==== PROVIDED RECORDS
/-- The word of an instruction and its class; an event has none. -/
def encode : Instr → Option Enc
  | .iadd f => some ⟨0, f.toWord 0x00⟩
  | .iaddImm f => some ⟨0, f.toWord 0x80⟩
  | .isub f => some ⟨0, f.toWord 0x01⟩
  | .isubImm f => some ⟨0, f.toWord 0x81⟩
  | .iadd3 f => some ⟨0, f.toWord 0x02⟩
  | .iaddc f => some ⟨0, f.toWord 0x03⟩
  | .imul f => some ⟨0, f.toWord 0x04⟩
  | .imulImm f => some ⟨0, f.toWord 0x84⟩
  | .imulh f => some ⟨0, f.toWord 0x05⟩
  | .imulhImm f => some ⟨0, f.toWord 0x85⟩
  | .imad f => some ⟨0, f.toWord 0x06⟩
  | .imadw f => some ⟨0, f.toWord 0x07⟩
  | .imin f => some ⟨0, f.toWord 0x08⟩
  | .iminImm f => some ⟨0, f.toWord 0x88⟩
  | .imax f => some ⟨0, f.toWord 0x09⟩
  | .imaxImm f => some ⟨0, f.toWord 0x89⟩
  | .iabs f => some ⟨0, f.toWord 0x0A⟩
  | .ineg f => some ⟨0, f.toWord 0x0B⟩
  | .icmp f => some ⟨0, f.toWord 0x0C⟩
  | .icmpImm cc f => some ⟨0, f.toWord (0xE0 + BitVec.ofNat 8 cc)⟩
  | .isel f => some ⟨0, f.toWord 0x0D⟩
  | .lea f => some ⟨0, f.toWord 0x0E⟩
  | .leaImm f => some ⟨0, f.toWord 0x8E⟩
  | .clamp f => some ⟨0, f.toWord 0x0F⟩
  | .and f => some ⟨0, f.toWord 0x10⟩
  | .andImm f => some ⟨0, f.toWord 0x90⟩
  | .or f => some ⟨0, f.toWord 0x11⟩
  | .orImm f => some ⟨0, f.toWord 0x91⟩
  | .xor f => some ⟨0, f.toWord 0x12⟩
  | .xorImm f => some ⟨0, f.toWord 0x92⟩
  | .andn f => some ⟨0, f.toWord 0x13⟩
  | .andnImm f => some ⟨0, f.toWord 0x93⟩
  | .orn f => some ⟨0, f.toWord 0x14⟩
  | .ornImm f => some ⟨0, f.toWord 0x94⟩
  | .shl f => some ⟨0, f.toWord 0x15⟩
  | .shlImm f => some ⟨0, f.toWord 0x95⟩
  | .shr f => some ⟨0, f.toWord 0x16⟩
  | .shrImm f => some ⟨0, f.toWord 0x96⟩
  | .sar f => some ⟨0, f.toWord 0x17⟩
  | .sarImm f => some ⟨0, f.toWord 0x97⟩
  | .rol f => some ⟨0, f.toWord 0x18⟩
  | .rolImm f => some ⟨0, f.toWord 0x98⟩
  | .fsh f => some ⟨0, f.toWord 0x19⟩
  | .bfx f => some ⟨0, f.toWord 0x1A⟩
  | .bfxImm f => some ⟨0, f.toWord 0x9A⟩
  | .bfi f => some ⟨0, f.toWord 0x1B⟩
  | .popc f => some ⟨0, f.toWord 0x1C⟩
  | .clz f => some ⟨0, f.toWord 0x1D⟩
  | .ctz f => some ⟨0, f.toWord 0x1E⟩
  | .brev f => some ⟨0, f.toWord 0x1F⟩
  | .perm f => some ⟨0, f.toWord 0x54⟩
  | .mov f => some ⟨0, f.toWord 0x55⟩
  | .movi f => some ⟨0, f.toWord 0xD5⟩
  | .pand f => some ⟨0, f.toWord 0x58⟩
  | .por f => some ⟨0, f.toWord 0x59⟩
  | .pxor f => some ⟨0, f.toWord 0x5A⟩
  | .pnot f => some ⟨0, f.toWord 0x5B⟩
  | .pset f => some ⟨0, f.toWord 0x5C⟩
  | .fadd f => some ⟨0, f.toWord 0x30⟩
  | .faddImm f => some ⟨0, f.toWord 0xB0⟩
  | .fsub f => some ⟨0, f.toWord 0x31⟩
  | .fsubImm f => some ⟨0, f.toWord 0xB1⟩
  | .fmul f => some ⟨0, f.toWord 0x32⟩
  | .fmulImm f => some ⟨0, f.toWord 0xB2⟩
  | .ffma f => some ⟨0, f.toWord 0x33⟩
  | .fmin f => some ⟨0, f.toWord 0x34⟩
  | .fminImm f => some ⟨0, f.toWord 0xB4⟩
  | .fmax f => some ⟨0, f.toWord 0x35⟩
  | .fmaxImm f => some ⟨0, f.toWord 0xB5⟩
  | .fminn f => some ⟨0, f.toWord 0x36⟩
  | .fminnImm f => some ⟨0, f.toWord 0xB6⟩
  | .fmaxn f => some ⟨0, f.toWord 0x37⟩
  | .fmaxnImm f => some ⟨0, f.toWord 0xB7⟩
  | .fcmp f => some ⟨0, f.toWord 0x38⟩
  | .fcmpImm cc f => some ⟨0, f.toWord (0xE8 + BitVec.ofNat 8 cc)⟩
  | .fclass f => some ⟨0, f.toWord 0x39⟩
  | .frcp f => some ⟨0, f.toWord 0x3A⟩
  | .frsq f => some ⟨0, f.toWord 0x3B⟩
  | .fsqrt f => some ⟨0, f.toWord 0x3C⟩
  | .fexp2 f => some ⟨0, f.toWord 0x3D⟩
  | .flog2 f => some ⟨0, f.toWord 0x3E⟩
  | .fsin f => some ⟨0, f.toWord 0x3F⟩
  | .fcos f => some ⟨0, f.toWord 0x40⟩
  | .ftanh f => some ⟨0, f.toWord 0x41⟩
  | .frnd f => some ⟨0, f.toWord 0x42⟩
  | .ffrc f => some ⟨0, f.toWord 0x43⟩
  | .fldexp f => some ⟨0, f.toWord 0x44⟩
  | .fldexpImm f => some ⟨0, f.toWord 0xC4⟩
  | .fgetexp f => some ⟨0, f.toWord 0x45⟩
  | .hadd2 f => some ⟨0, f.toWord 0x46⟩
  | .hmul2 f => some ⟨0, f.toWord 0x47⟩
  | .hfma2 f => some ⟨0, f.toWord 0x48⟩
  | .hmin2 f => some ⟨0, f.toWord 0x49⟩
  | .hmax2 f => some ⟨0, f.toWord 0x4A⟩
  | .fdot2 f => some ⟨0, f.toWord 0x4B⟩
  | .fdot4 f => some ⟨0, f.toWord 0x4C⟩
  | .idot4 f => some ⟨0, f.toWord 0x4D⟩
  | .cvt f => some ⟨0, f.toWord 0x50⟩
  | .cvtpk f => some ⟨0, f.toWord 0x51⟩
  | .bxpack f => some ⟨0, f.toWord 0x52⟩
  | .bxunpk f => some ⟨0, f.toWord 0x53⟩
  | .shfl f => some ⟨0, f.toWord 0x60⟩
  | .vote f => some ⟨0, f.toWord 0x61⟩
  | .redw f => some ⟨0, f.toWord 0x62⟩
  | .scanw f => some ⟨0, f.toWord 0x63⟩
  | .matchw f => some ⟨0, f.toWord 0x64⟩
  | .sadd f => some ⟨1, f.toWord 0x00⟩
  | .saddImm f => some ⟨1, f.toWord 0x80⟩
  | .ssub f => some ⟨1, f.toWord 0x01⟩
  | .ssubImm f => some ⟨1, f.toWord 0x81⟩
  | .smul f => some ⟨1, f.toWord 0x02⟩
  | .smulImm f => some ⟨1, f.toWord 0x82⟩
  | .smad f => some ⟨1, f.toWord 0x03⟩
  | .sand f => some ⟨1, f.toWord 0x04⟩
  | .sandImm f => some ⟨1, f.toWord 0x84⟩
  | .sor f => some ⟨1, f.toWord 0x05⟩
  | .sorImm f => some ⟨1, f.toWord 0x85⟩
  | .sxor f => some ⟨1, f.toWord 0x06⟩
  | .sxorImm f => some ⟨1, f.toWord 0x86⟩
  | .sshl f => some ⟨1, f.toWord 0x07⟩
  | .sshlImm f => some ⟨1, f.toWord 0x87⟩
  | .sshr f => some ⟨1, f.toWord 0x08⟩
  | .sshrImm f => some ⟨1, f.toWord 0x88⟩
  | .ssar f => some ⟨1, f.toWord 0x09⟩
  | .ssarImm f => some ⟨1, f.toWord 0x89⟩
  | .smin f => some ⟨1, f.toWord 0x0A⟩
  | .sminImm f => some ⟨1, f.toWord 0x8A⟩
  | .smax f => some ⟨1, f.toWord 0x0B⟩
  | .smaxImm f => some ⟨1, f.toWord 0x8B⟩
  | .scmp f => some ⟨1, f.toWord 0x0C⟩
  | .scmpImm cc f => some ⟨1, f.toWord (0xE0 + BitVec.ofNat 8 cc)⟩
  | .ssel f => some ⟨1, f.toWord 0x0D⟩
  | .smov f => some ⟨1, f.toWord 0x0E⟩
  | .smovi f => some ⟨1, f.toWord 0x8E⟩
  | .sbfx f => some ⟨1, f.toWord 0x0F⟩
  | .sbfxImm f => some ⟨1, f.toWord 0x8F⟩
  | .spopc f => some ⟨1, f.toWord 0x10⟩
  | .sfirst f => some ⟨1, f.toWord 0x11⟩
  | .srd f => some ⟨1, f.toWord 0x12⟩
  | .swr f => some ⟨1, f.toWord 0x13⟩
  | .ldb f => some ⟨2, f.toWord 0x00⟩
  | .stb f => some ⟨2, f.toWord 0x01⟩
  | .atb f => some ⟨2, f.toWord 0x02⟩
  | .redb f => some ⟨2, f.toWord 0x03⟩
  | .lds f => some ⟨2, f.toWord 0x04⟩
  | .sts f => some ⟨2, f.toWord 0x05⟩
  | .ats f => some ⟨2, f.toWord 0x06⟩
  | .ldc f => some ⟨2, f.toWord 0x07⟩
  | .pref f => some ⟨2, f.toWord 0x08⟩
  | .cinv f => some ⟨2, f.toWord 0x09⟩
  | .cwb f => some ⟨2, f.toWord 0x0A⟩
  | .tcopy f => some ⟨3, f.toWord 0x00⟩
  | .tstore f => some ⟨3, f.toWord 0x01⟩
  | .tred f => some ⟨3, f.toWord 0x02⟩
  | .bcopy f => some ⟨3, f.toWord 0x03⟩
  | .gathr f => some ⟨3, f.toWord 0x04⟩
  | .dcopy f => some ⟨3, f.toWord 0x05⟩
  | .acopy f => some ⟨3, f.toWord 0x06⟩
  | .rfence f => some ⟨3, f.toWord 0x07⟩
  | .wait f => some ⟨3, f.toWord 0x08⟩
  | .twait f => some ⟨3, f.toWord 0x09⟩
  | .tfind f => some ⟨3, f.toWord 0x0A⟩
  | .fence f => some ⟨3, f.toWord 0x0B⟩
  | .barinit f => some ⟨3, f.toWord 0x0C⟩
  | .bara f => some ⟨3, f.toWord 0x0D⟩
  | .barx f => some ⟨3, f.toWord 0x0E⟩
  | .barw f => some ⟨3, f.toWord 0x0F⟩
  | .bart f => some ⟨3, f.toWord 0x10⟩
  | .mma f => some ⟨4, f.toWord 0x01⟩
  | .mzero f => some ⟨4, f.toWord 0x02⟩
  | .mload f => some ⟨4, f.toWord 0x03⟩
  | .mdrain f => some ⟨4, f.toWord 0x04⟩
  | .mbarw f => some ⟨4, f.toWord 0x05⟩
  | .mbara f => some ⟨4, f.toWord 0x06⟩
  | .mloop f => some ⟨4, f.toWord 0x07⟩
  | .mjmp f => some ⟨4, f.toWord 0x08⟩
  | .maddi f => some ⟨4, f.toWord 0x09⟩
  | .mend f => some ⟨4, f.toWord 0x0A⟩
  | .mnop f => some ⟨4, f.toWord 0x0B⟩
  | .nop f => some ⟨5, f.toWord 0x00⟩
  | .bra f => some ⟨5, f.toWord 0x01⟩
  | .brx f => some ⟨5, f.toWord 0x02⟩
  | .call f => some ⟨5, f.toWord 0x03⟩
  | .ret f => some ⟨5, f.toWord 0x04⟩
  | .rcv f => some ⟨5, f.toWord 0x05⟩
  | .exit f => some ⟨5, f.toWord 0x06⟩
  | .yield f => some ⟨5, f.toWord 0x07⟩
  | .trap f => some ⟨5, f.toWord 0x08⟩
  | .bkpt f => some ⟨5, f.toWord 0x09⟩
  | .mstart f => some ⟨5, f.toWord 0x0A⟩
  | .migr f => some ⟨5, f.toWord 0x0B⟩
  | .tret f => some ⟨7, f.toWord 0x00⟩
  | .heatc f => some ⟨7, f.toWord 0x01⟩
  | .perfr f => some ⟨7, f.toWord 0x02⟩
  | .kwave f => some ⟨6, f.toWord 0x00⟩
  | .ksend f => some ⟨6, f.toWord 0x01⟩
  | .krecv f => some ⟨6, f.toWord 0x02⟩
  | .kwait f => some ⟨6, f.toWord 0x03⟩
  | .karm f => some ⟨6, f.toWord 0x04⟩
  | .kcancel f => some ⟨6, f.toWord 0x05⟩
  | .kbind f => some ⟨6, f.toWord 0x06⟩
  | .kunbind f => some ⟨6, f.toWord 0x07⟩
  | .klook f => some ⟨6, f.toWord 0x08⟩
  | .kname f => some ⟨6, f.toWord 0x09⟩
  | .kdup f => some ⟨6, f.toWord 0x0A⟩
  | .kdrop f => some ⟨6, f.toWord 0x0B⟩
  | .kinfo f => some ⟨6, f.toWord 0x0C⟩
  | .knext f => some ⟨6, f.toWord 0x0D⟩
  | .board f => some ⟨6, f.toWord 0x0E⟩
  | .alight f => some ⟨6, f.toWord 0x0F⟩
  | .catchTile f => some ⟨6, f.toWord 0x10⟩
  | .cwrite f => some ⟨6, f.toWord 0x11⟩
  | .clauseEntry _ => none
  | .spinDemotionExpiry _ _ => none
  | .fairnessTimeout _ => none
  | .scratchpadBankServe _ _ => none
  | .loadResult _ _ => none
  | .translationWalkDone _ _ _ => none
  | .faultReply _ _ _ _ => none
  | .copyLand _ _ _ => none
  | .dcopyFlagAdd _ _ _ => none
  | .engineWordComplete _ _ => none
  | .streamFetch _ _ => none
  | .mstreamTrapTake _ _ => none
  | .heatCloseTimeout _ => none
  | .heatCloseLog _ => none
  | .heatSet _ => none
  | .holdbackDepart _ => none
  | .strikeReport _ => none
  | .rollbackComplete _ => none
  | .strikeReportUnit _ _ _ _ => none
  | .teamAdmit _ _ => none
  | .teamRetire _ _ => none
  | .swapOut _ _ => none
  | .blockedSwap _ _ => none
  | .migrShip _ _ => none
  | .migrArrival _ => none
  | .crucibleServe _ => none
  | .requestResend _ => none
  | .crucibleFrame _ => none
  | .kernelResultDelivery _ => none
  | .knextServe _ => none
  | .kwaitDeadline _ => none
  | .timerFire _ => none
  | .directoryInsert _ => none
  | .nameLookup _ => none
  | .farPortSend _ => none
  | .grantPteUpdate _ => none
  | .shootdownAck _ _ => none
  | .grantCommit _ => none
  | .regionTransferDone _ _ => none
  | .launch _ _ => none
  | .rungraph _ _ => none
  | .fenceMessage _ _ => none
  | .ordStart _ _ => none
  | .runnerRangeReport _ _ => none
  | .completionPost _ => none
  | .graphTimeNode _ => none
  | .bucketTick _ _ => none
  | .doorbell _ _ _ => none
  | .preset _ => none
  | .dcreset _ => none
  | .drestart _ => none
  | .ddown _ => none
  | .ddownProceed _ => none
  | .pkreset _ => none
  | .patch _ => none
  | .preempt _ => none
  | .preemptDrainDeadline _ _ => none
  | .preemptResetDeadline _ _ => none
  | .resume _ => none
  | .create _ => none
  | .portmap _ => none
  | .portunmap _ => none
  | .xferdone _ => none
  | .xferhost _ => none
  | .ctxreset _ => none
  | .shootdown _ => none
  | .oidRangeWrite _ _ _ _ => none
  | .crshareWrite _ _ => none
  | .heatctlWrite _ _ => none
  | .txctlWrite _ _ => none
  | .nsctlWrite _ _ => none
  | .rgnctlWrite _ => none
  | .carctlWrite _ => none
  | .carsegWrite _ _ => none
  | .flctlCarq _ => none
  | .flctlDpup _ => none
  | .flaskChangeDone => none
  | .pcluWrite _ _ _ => none
  | .pgateWrite _ _ => none
  | .pwrctlStep _ => none
  | .pwrctlCap _ => none
  | .domctlWrite _ => none
  | .ringRegisterWrite _ _ => none
  | .confRangeWrite _ _ _ => none
  | .registerWrite _ _ _ => none
  | .carouselIndexAccept _ => none
  | .slotPassage _ _ _ => none
  | .catchRegister _ => none
  | .catchLapTimeout _ => none
  | .boardLapTimeout _ => none
  | .ptpInput _ _ => none
  | .remoteUnreachable _ => none
  | .linkReturn => none
  | .patternWatchdog _ => none
  | .resetRelease => none
  | .sensorSelftest _ => none
  | .powerInputFault => none
  | .functionLevelReset => none
  | .keyImport _ _ => none
  | .keyDestroy _ _ => none
  | .attestationReport _ _ => none
  | .storePerformed _ _ => none
  | .hostMemoryAccess _ => none
  | .packageReachable _ => none
  | .ptpInputLoss => none
  | .linkFailure => none

/-- Whether the term is an instruction word rather than an event. -/
def Instr.isWord (i : Instr) : Bool := (encode i).isSome

end Sys2Proof
end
========
= TRY IT =
Using the data above, reproduce exactly the lines from the line that contains "some ⟨0, f.toWord 0x02⟩" through the line that contains "some ⟨0, f.toWord (0xE0 + BitVec.ofNat 8 cc)⟩", including both.

= EXERCISE SOLUTION =
  | .iadd3 f => some ⟨0, f.toWord 0x02⟩
  | .iaddc f => some ⟨0, f.toWord 0x03⟩
  | .imul f => some ⟨0, f.toWord 0x04⟩
  | .imulImm f => some ⟨0, f.toWord 0x84⟩
  | .imulh f => some ⟨0, f.toWord 0x05⟩
  | .imulhImm f => some ⟨0, f.toWord 0x85⟩
  | .imad f => some ⟨0, f.toWord 0x06⟩
  | .imadw f => some ⟨0, f.toWord 0x07⟩
  | .imin f => some ⟨0, f.toWord 0x08⟩
  | .iminImm f => some ⟨0, f.toWord 0x88⟩
  | .imax f => some ⟨0, f.toWord 0x09⟩
  | .imaxImm f => some ⟨0, f.toWord 0x89⟩
  | .iabs f => some ⟨0, f.toWord 0x0A⟩
  | .ineg f => some ⟨0, f.toWord 0x0B⟩
  | .icmp f => some ⟨0, f.toWord 0x0C⟩
  | .icmpImm cc f => some ⟨0, f.toWord (0xE0 + BitVec.ofNat 8 cc)⟩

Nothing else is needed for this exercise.